- _WHAT THE TASK ASKS_: Within the entries below, find the portion that opens with the line containing "def upperCase (cs" and closes with the line containing "noOperand args .oscRst". Retype that portion exactly and only.

Start of THE DATA

-- ==== Sys2Proof/Machine/Assembler.lean ====
section
/-! DEFINITION. The assembler of 30_encoding.md section 4 (R57 to R61), the notation of the spec's test vectors: lines of a program,
their expansion into command words and random values, and the reading of a line's text. It is not hardware: nothing of
`step` depends on it. -/

namespace Sys2Proof.Machine

/-- A real operand (R58): a decimal literal `± digits * 10 ^ exp10`, or a bit pattern taken as it stands. -/
inductive RealOperand
  | decimal (neg : Bool) (digits : Nat) (exp10 : Int)
  | bits (w : Word)
deriving DecidableEq, Repr

/-- The generators a `FILL` repeats (R61). -/
inductive FillUnit
  | osc
  | white
  | pink
  | brown
deriving DecidableEq, Repr

/-- A line of a program (R57): a command (R59), a pseudo-instruction (R61), the directive `.RND` (R60), or nothing. -/
inductive AsmLine
  | oscNew (wf : Waveform) (bl : Mode) (sr hz : RealOperand)
  | oscSetf (hz : RealOperand)
  | oscSetp (p : RealOperand)
  | oscRst
  | oscNext
  | oscBlep (p : RealOperand)
  | whiteNext
  | pinkNew
  | pinkNext
  | brownNew
  | brownNext
  | fill (u : FillUnit) (n : Nat)
  | rnd (values : List RealOperand)
  | blank
deriving DecidableEq, Repr

/-- The word of a real operand (R58): a decimal literal rounded to nearest, ties to even (40_numerics.md R79). -/
def operandWord (fmt : Fmt) : RealOperand → Word
  | .decimal neg digits exp10 =>
    if 0 ≤ exp10 then ofDecimal fmt neg (digits * 10 ^ exp10.toNat) 0 else ofDecimal fmt neg digits (-exp10).toNat
  | .bits w => w

/-- The sample command a `FILL` repeats (R61). -/
def fillCommand : FillUnit → Instr
  | .osc => .oscNext
  | .white => .whiteNext
  | .pink => .pinkNext
  | .brown => .brownNext

/-- The commands of a line, in order (R59 to R61): `.RND` and an empty line give none. -/
def lineCommands (fmt : Fmt) : AsmLine → List Instr
  | .oscNew wf bl sr hz => [.oscNew wf bl (operandWord fmt sr) (operandWord fmt hz)]
  | .oscSetf hz => [.oscSetf (operandWord fmt hz)]
  | .oscSetp p => [.oscSetp (operandWord fmt p)]
  | .oscRst => [.oscRst]
  | .oscNext => [.oscNext]
  | .oscBlep p => [.oscBlep (operandWord fmt p)]
  | .whiteNext => [.whiteNext]
  | .pinkNew => [.pinkNew]
  | .pinkNext => [.pinkNext]
  | .brownNew => [.brownNew]
  | .brownNext => [.brownNext]
  | .fill u n => List.replicate n (fillCommand u)
  | .rnd _ => []
  | .blank => []

/-- The values a line appends to the sequence of the random source (R60). -/
def lineDraws (fmt : Fmt) : AsmLine → List Word
  | .rnd values => values.map (operandWord fmt)
  | _ => []

/-- A program's command words. -/
def assemble (fmt : Fmt) (lines : List AsmLine) : List CmdWord := (lines.flatMap (lineCommands fmt)).map (encode fmt)

/-- A program's random values (R60). -/
def assembleDraws (fmt : Fmt) (lines : List AsmLine) : List Word := lines.flatMap (lineDraws fmt)

/-! Reading the text of a line (R57, R58). -/

def isBlankChar (c : Char) : Bool := c == ' ' || c == '\t' || c == '\r'

/-- A text without blanks at its ends. -/
def trimBlanks (cs : List Char) : List Char := ((cs.dropWhile isBlankChar).reverse.dropWhile isBlankChar).reverse

/-- The parts of a text between commas. -/
def splitCommas : List Char → List (List Char)
  | [] => [[]]
  | c :: cs =>
    match splitCommas cs with
    | [] => [[c]]
    | p :: ps => if c == ',' then [] :: p :: ps else (c :: p) :: ps

/-- The value of a digit in a base of at most 16. -/
def digitOf (base : Nat) (c : Char) : Option Nat :=
  let n := c.toNat
  let v := if 48 ≤ n ∧ n ≤ 57 then n - 48 else if 65 ≤ n ∧ n ≤ 70 then n - 55 else if 97 ≤ n ∧ n ≤ 102 then n - 87 else 99
  if v < base then some v else none

/-- The number a digit string stands for, read on from `acc`. -/
def digitsFrom (base : Nat) : Nat → List Char → Option Nat
  | acc, [] => some acc
  | acc, c :: cs =>
    match digitOf base c with
    | some v => digitsFrom base (acc * base + v) cs
    | none => none

/-- An unsigned number of at least one digit. -/
def parseNat (base : Nat) (cs : List Char) : Option Nat := if cs.isEmpty then none else digitsFrom base 0 cs

/-- A decimal exponent: digits with an optional sign. -/
def parseExponent : List Char → Option Int
  | '-' :: cs => (parseNat 10 cs).map fun n => -(n : Int)
  | '+' :: cs => (parseNat 10 cs).map fun n => (n : Int)
  | cs => (parseNat 10 cs).map fun n => (n : Int)

/-- An unsigned decimal literal: digits, an optional point and digits, an optional exponent (R58: `440`, `0.25`, `1e-3`). What R58
leaves open is the model's reading, log 14: the exponent letter is `e` or `E`, the exponent may carry either sign, the literal itself
only a `-`. DESIGN CHOICE. -/
def parseUnsigned (neg : Bool) (cs : List Char) : Option RealOperand :=
  let mantissa := cs.takeWhile fun c => c != 'e' && c != 'E'
  let exponent := (cs.dropWhile fun c => c != 'e' && c != 'E').drop 1
  let hasExponent := cs.any fun c => c == 'e' || c == 'E'
  let whole := mantissa.takeWhile fun c => c != '.'
  let places := (mantissa.dropWhile fun c => c != '.').drop 1
  let hasPoint := mantissa.any fun c => c == '.'
  if whole.isEmpty || (hasPoint && places.isEmpty) then none
  else
    match parseNat 10 (whole ++ places), if hasExponent then parseExponent exponent else some 0 with
    | some n, some e => some (.decimal neg n (e - (places.length : Int)))
    | _, _ => none

/-- A real operand (R58): "a hexadecimal bit pattern of exactly `W` bits prefixed `0x`", or a decimal literal. The hexadecimal
digits are read in either case, the `x` in lower case only: DESIGN CHOICE, log 14. -/
def parseReal (fmt : Fmt) (cs : List Char) : Option RealOperand :=
  match trimBlanks cs with
  | '0' :: 'x' :: hex =>
    if hex.length * 4 = fmt.width then (parseNat 16 hex).map fun n => .bits (BitVec.ofNat 64 n) else none
  | '-' :: rest => parseUnsigned true rest
  | rest => parseUnsigned false rest

def upperCase (cs : List Char) : List Char := cs.map Char.toUpper

/-- The waveform operand (R58). -/
def parseWaveform (cs : List Char) : Option Waveform :=
  let t := upperCase (trimBlanks cs)
  if t == "SINE".toList then some .sine
  else if t == "SAW".toList then some .saw
  else if t == "SQUARE".toList then some .square
  else if t == "TRIANGLE".toList then some .triangle
  else none

/-- The mode operand (R58). -/
def parseMode (cs : List Char) : Option Mode :=
  let t := upperCase (trimBlanks cs)
  if t == "NAIVE".toList then some .naive else if t == "BLEP".toList then some .bandlimited else none

/-- Every real operand of a list, or none if one is not readable. -/
def parseReals (fmt : Fmt) : List (List Char) → Option (List RealOperand)
  | [] => some []
  | p :: ps =>
    match parseReal fmt p, parseReals fmt ps with
    | some v, some vs => some (v :: vs)
    | _, _ => none

/-- A line that takes no operand. -/
def noOperand (args : List Char) (l : AsmLine) : Option AsmLine := if args.isEmpty then some l else none

/-- One line of a program (R57): the comment is dropped, the mnemonic is read without regard to case, the operands between commas.
None for a text that is no line. The raw words `(word) 0x...` of program P5 (95_test_vectors.md) are none of R57's kinds of line and are
read as no line: they stand for words that the host presents as they are. DESIGN CHOICE, log 14. -/
def parseLine (fmt : Fmt) (text : String) : Option AsmLine :=
  let body := trimBlanks (text.toList.takeWhile fun c => c != ';')
  let name := upperCase (body.takeWhile fun c => !isBlankChar c)
  let args := trimBlanks (body.dropWhile fun c => !isBlankChar c)
  let count := fun (u : FillUnit) => (parseNat 10 args).map fun n => AsmLine.fill u n
  if body.isEmpty then some .blank
  else if name == "OSC.NEW".toList then
    match splitCommas args with
    | [wf, mode, sr, hz] =>
      match parseWaveform wf, parseMode mode, parseReal fmt sr, parseReal fmt hz with
      | some wf, some mode, some sr, some hz => some (.oscNew wf mode sr hz)
      | _, _, _, _ => none
    | _ => none
  else if name == "OSC.SETF".toList then (parseReal fmt args).map .oscSetf
  else if name == "OSC.SETP".toList then (parseReal fmt args).map .oscSetp
  else if name == "OSC.RST".toList then noOperand args .oscRst
  else if name == "OSC.NEXT".toList then noOperand args .oscNext
  else if name == "OSC.BLEP".toList then (parseReal fmt args).map .oscBlep
  else if name == "WHITE.NEXT".toList then noOperand args .whiteNext
  else if name == "PINK.NEW".toList then noOperand args .pinkNew
  else if name == "PINK.NEXT".toList then noOperand args .pinkNext
  else if name == "BROWN.NEW".toList then noOperand args .brownNew
  else if name == "BROWN.NEXT".toList then noOperand args .brownNext
  else if name == "OSC.FILL".toList then count .osc
  else if name == "WHITE.FILL".toList then count .white
  else if name == "PINK.FILL".toList then count .pink
  else if name == "BROWN.FILL".toList then count .brown
  else if name == ".RND".toList then (parseReals fmt (splitCommas args)).map .rnd
  else none

end Sys2Proof.Machine
end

End of THE DATA

- _ANSWER SECTION_:
def upperCase (cs : List Char) : List Char := cs.map Char.toUpper

/-- The waveform operand (R58). -/
def parseWaveform (cs : List Char) : Option Waveform :=
  let t := upperCase (trimBlanks cs)
  if t == "SINE".toList then some .sine
  else if t == "SAW".toList then some .saw
  else if t == "SQUARE".toList then some .square
  else if t == "TRIANGLE".toList then some .triangle
  else none

/-- The mode operand (R58). -/
def parseMode (cs : List Char) : Option Mode :=
  let t := upperCase (trimBlanks cs)
  if t == "NAIVE".toList then some .naive else if t == "BLEP".toList then some .bandlimited else none

/-- Every real operand of a list, or none if one is not readable. -/
def parseReals (fmt : Fmt) : List (List Char) → Option (List RealOperand)
  | [] => some []
  | p :: ps =>
    match parseReal fmt p, parseReals fmt ps with
    | some v, some vs => some (v :: vs)
    | _, _ => none

/-- A line that takes no operand. -/
def noOperand (args : List Char) (l : AsmLine) : Option AsmLine := if args.isEmpty then some l else none

/-- One line of a program (R57): the comment is dropped, the mnemonic is read without regard to case, the operands between commas.
None for a text that is no line. The raw words `(word) 0x...` of program P5 (95_test_vectors.md) are none of R57's kinds of line and are
read as no line: they stand for words that the host presents as they are. DESIGN CHOICE, log 14. -/
def parseLine (fmt : Fmt) (text : String) : Option AsmLine :=
  let body := trimBlanks (text.toList.takeWhile fun c => c != ';')
  let name := upperCase (body.takeWhile fun c => !isBlankChar c)
  let args := trimBlanks (body.dropWhile fun c => !isBlankChar c)
  let count := fun (u : FillUnit) => (parseNat 10 args).map fun n => AsmLine.fill u n
  if body.isEmpty then some .blank
  else if name == "OSC.NEW".toList then
    match splitCommas args with
    | [wf, mode, sr, hz] =>
      match parseWaveform wf, parseMode mode, parseReal fmt sr, parseReal fmt hz with
      | some wf, some mode, some sr, some hz => some (.oscNew wf mode sr hz)
      | _, _, _, _ => none
    | _ => none
  else if name == "OSC.SETF".toList then (parseReal fmt args).map .oscSetf
  else if name == "OSC.SETP".toList then (parseReal fmt args).map .oscSetp
  else if name == "OSC.RST".toList then noOperand args .oscRst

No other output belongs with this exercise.